The Cruickshank Botanic Garden is a botanical garden in Aberdeen, Scotland. It includes a Herbarium, and houses rare and endangered plants.

== History ==
The garden was built on land presented to the University of Aberdeen on 13 April 1898 by Anne Cruickshank to commemorate her brother Dr Alexander Cruickshank. Over time, more tracts of land were purchased, until the garden reached its present size. The 11 acre (45,000 m^{2}) garden is located in a low-lying and fairly sheltered area of Aberdeen, less than 1 mi from the North Sea.

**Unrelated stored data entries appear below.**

-- ==== Sys2Proof/Machine/Wake.lean ====
section
/-! DEFINITION. Sys2Proof/Machine/Wake.lean: the waking of a sleeping split: its word, which has issued, goes on to its effect, and the
split is READY on its next word (R269, R276). -/

namespace Sys2Proof.Machine

open Sys2Proof

/-- The condition that a sleeping split waits for holds; a word that closes the region waits for the group's checks as well (R156). -/
def wakeNow (s : State) (gid : Nat) (g : Group) (w : Sleep) : Bool :=
  match w with
  | .phase k seq => (barOf (unitOf s g.uid) k).seq != seq
  | .join _ => false
  | .clk v => decide (v.toNat ≤ s.clk.toNat)
  | .rosec base key ticket => rosecNext s base key == BitVec.ofNat 32 ticket && !unchecked s gid
  | .count l => (levelOf s l).done || (tabFind s.levels l).isNone
  | .room k => let ch := chanOf s g.lid k; ch.closed || (decide (ch.queue.length < ch.slots) && !accessPending s gid)
  | .recv k oid => let ch := chanOf s g.lid k
    (ch.waiting.head? == some oid && !ch.queue.isEmpty || (ch.closed && ch.queue.isEmpty)) && !unchecked s gid
  | .granules w => (windowFits s g w || mayMove s g w) && !unchecked s gid
  | .queue => decide (launchesOut s gid < 16) && !accessPending s gid

/-- The word that a split slept in goes on. -/
def wakeWord (s : State) (c : Go) (w : Sleep) : Instr → Out
  | .send x => sendNow s x c
  | .recv x => match w with
    | .recv k oid => .next (recvWake s x c k oid)
    | _ => .next s
  | .claim x => claimNow s x c
  | .rswitch x => switchNow s (.rswitch x) c (c.t.role.getD 0)
  | .rswitchHint x => switchNow s (.rswitchHint x) c (c.t.role.getD 0)
  | .rosecEnter x => .next (enterSection s c (regGet c.g x.a.toNat 0) (regGet c.g (x.a.toNat + 1) 0))
  | .cntWait _ => match w with
    | .count l => .next (retireSame (childWaited s c l) c)
    | _ => .next (retireSame s c)
  | .barSync x | .barWait x => .next (retireSame (passBar s c x.barK) c)
  | .launchAcc x => launchNow s (.launchAcc x) x false c
  | .launchDone x => launchNow s (.launchDone x) x true c
  | _ => .next (retireSame s c)

/-- SPLIT_WAKE. -/
def execSplitWake (gid sp : Nat) (s : State) : Out :=
  match grp s gid, sleepingWord s gid sp with
  | some g, some (i, c) => match c.t.st with
    | .asleep w => if g.st == .running && wakeNow s gid g w then wakeWord s c w i else .next s
    | _ => .next s
  | _, _ => .next s

end Sys2Proof.Machine
end

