/-- A triangle task leaves its queue: a reserved one is recorded, an empty one does nothing, another updates the samples it covers and gives its
attribute tasks, which are sent in order, each once AQ has a free slot; the draw ends once its queue has closed and nothing is left. Nothing moves
while an earlier job holds the draw. A triangle with a NaN or an infinity covers nothing, and a task for a closed AQ is dropped with CHANNEL_CLOSED
(DEDUCED, log entry 63). -/
def Obligations.DrawsRun : Prop := ∀ (s : State) (lid : Nat) (d : Draw) (v : Level) (ws : List Word) (n : Tab Nat) (rest : List (List Word × Tab Nat)),
  tabFind s.draws lid = some d → tabFind s.levels lid = some v →
  let rq := chanOf s lid d.rq
  let aq := chanOf s lid d.aq
  let taken (s' : State) : Prop := (chanOf s' lid d.rq).queue = rest ∧ (chanOf s' lid d.rq).rd = rq.rd + 1
  let held : Prop := ∃ j, jobOf s d.job = some j ∧ j.heldW = true
  (rq.queue = [] ∨ d.tasks ≠ [] ∨ held → exec (.rasterTask lid) s = .next s) ∧
  (rq.queue = (ws, n) :: rest → d.tasks = [] → ¬ held → triReserved ws = true → ∃ s', exec (.rasterTask lid) s = .next s' ∧ taken s' ∧ s'.mem = s.mem ∧
    (levelOf s' lid).drawErr = if v.drawErr = 0 then 0x02 else v.drawErr) ∧
  (rq.queue = (ws, n) :: rest → d.tasks = [] → ¬ held → triReserved ws = false → triEmpty (triOf ws) = true → ∃ s', exec (.rasterTask lid) s = .next s' ∧
    taken s' ∧ s'.mem = s.mem ∧ s'.draws = s.draws) ∧
  (∀ w s1, rq.queue = (ws, n) :: rest → d.tasks = [] → ¬ held → triReserved ws = false → triEmpty (triOf ws) = false →
    walkPixels d v.ctx (triOf ws) (numSign (triArea (triOf ws))) (triPixels d (triOf ws)) {} s = .ok w s1 → s1.levels = s.levels → ∃ s',
      exec (.rasterTask lid) s = .next s' ∧ taken s' ∧ tabFind s'.draws lid = some (attrTasks d (triOf ws) w)) ∧
  (∀ r, d.tasks = ws :: r → aq.closed = true → ∃ s', exec (.attributeTaskSend lid) s = .next s' ∧ tabFind s'.draws lid = some { d with tasks := r } ∧
    (levelOf s' lid).drawErr = if v.drawErr = 0 then 0x38 else v.drawErr) ∧
  (∀ r, d.tasks = ws :: r → aq.closed = false → aq.slots ≤ aq.queue.length → exec (.attributeTaskSend lid) s = .next s) ∧
  (∀ r, d.tasks = ws :: r → aq.closed = false → aq.queue.length < aq.slots → ∃ s', exec (.attributeTaskSend lid) s = .next s' ∧
    tabFind s'.draws lid = some { d with tasks := r } ∧ (chanOf s' lid d.aq).queue = aq.queue ++ [(ws, [])] ∧ s'.mem = s.mem) ∧
  (rq.closed = true → rq.queue = [] → d.tasks = [] → ∃ s', exec (.drawEnd lid) s = .next s' ∧ tabFind s'.draws lid = none ∧
    (d.aq ≠ 255 → (chanOf s' lid d.aq).closed = true) ∧ tabFind s'.jobs d.job = none) ∧
  (rq.closed = false ∨ rq.queue ≠ [] ∨ d.tasks ≠ [] → exec (.drawEnd lid) s = .next s) ∧
  ((triArea (triOf ws)).isZero = true → triEmpty (triOf ws) = true) ∧
  (∀ z, z ∈ (triOf ws).x ++ (triOf ws).y ++ (triOf ws).z → z.isNan = true ∨ z.isInf = true → triEmpty (triOf ws) = true)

The Cruickshank Botanic Garden is partly owned and financed by the university and partly by the Cruickshank Botanic Garden Trust. The Friends of the Cruickshank Botanic Garden were formed in 1982 in order to promote and support the garden.

=== Present status ===
Although open to the public, the garden is extensively used for both teaching and research purposes. The Natural History Centre regularly guides school parties round the Garden, and the School of Biological Sciences of the University of Aberdeen holds a reception for graduands and their guests here each July. During the summer holidays, the Friends provide a bursary to allow an undergraduate student interested in botany to gain work experience in the gardens.

A plaque in the Cruickshank Botanic Garden commemorates Francis Masson, a Scottish botanist, gardener, and Kew Gardens’ first plant hunter.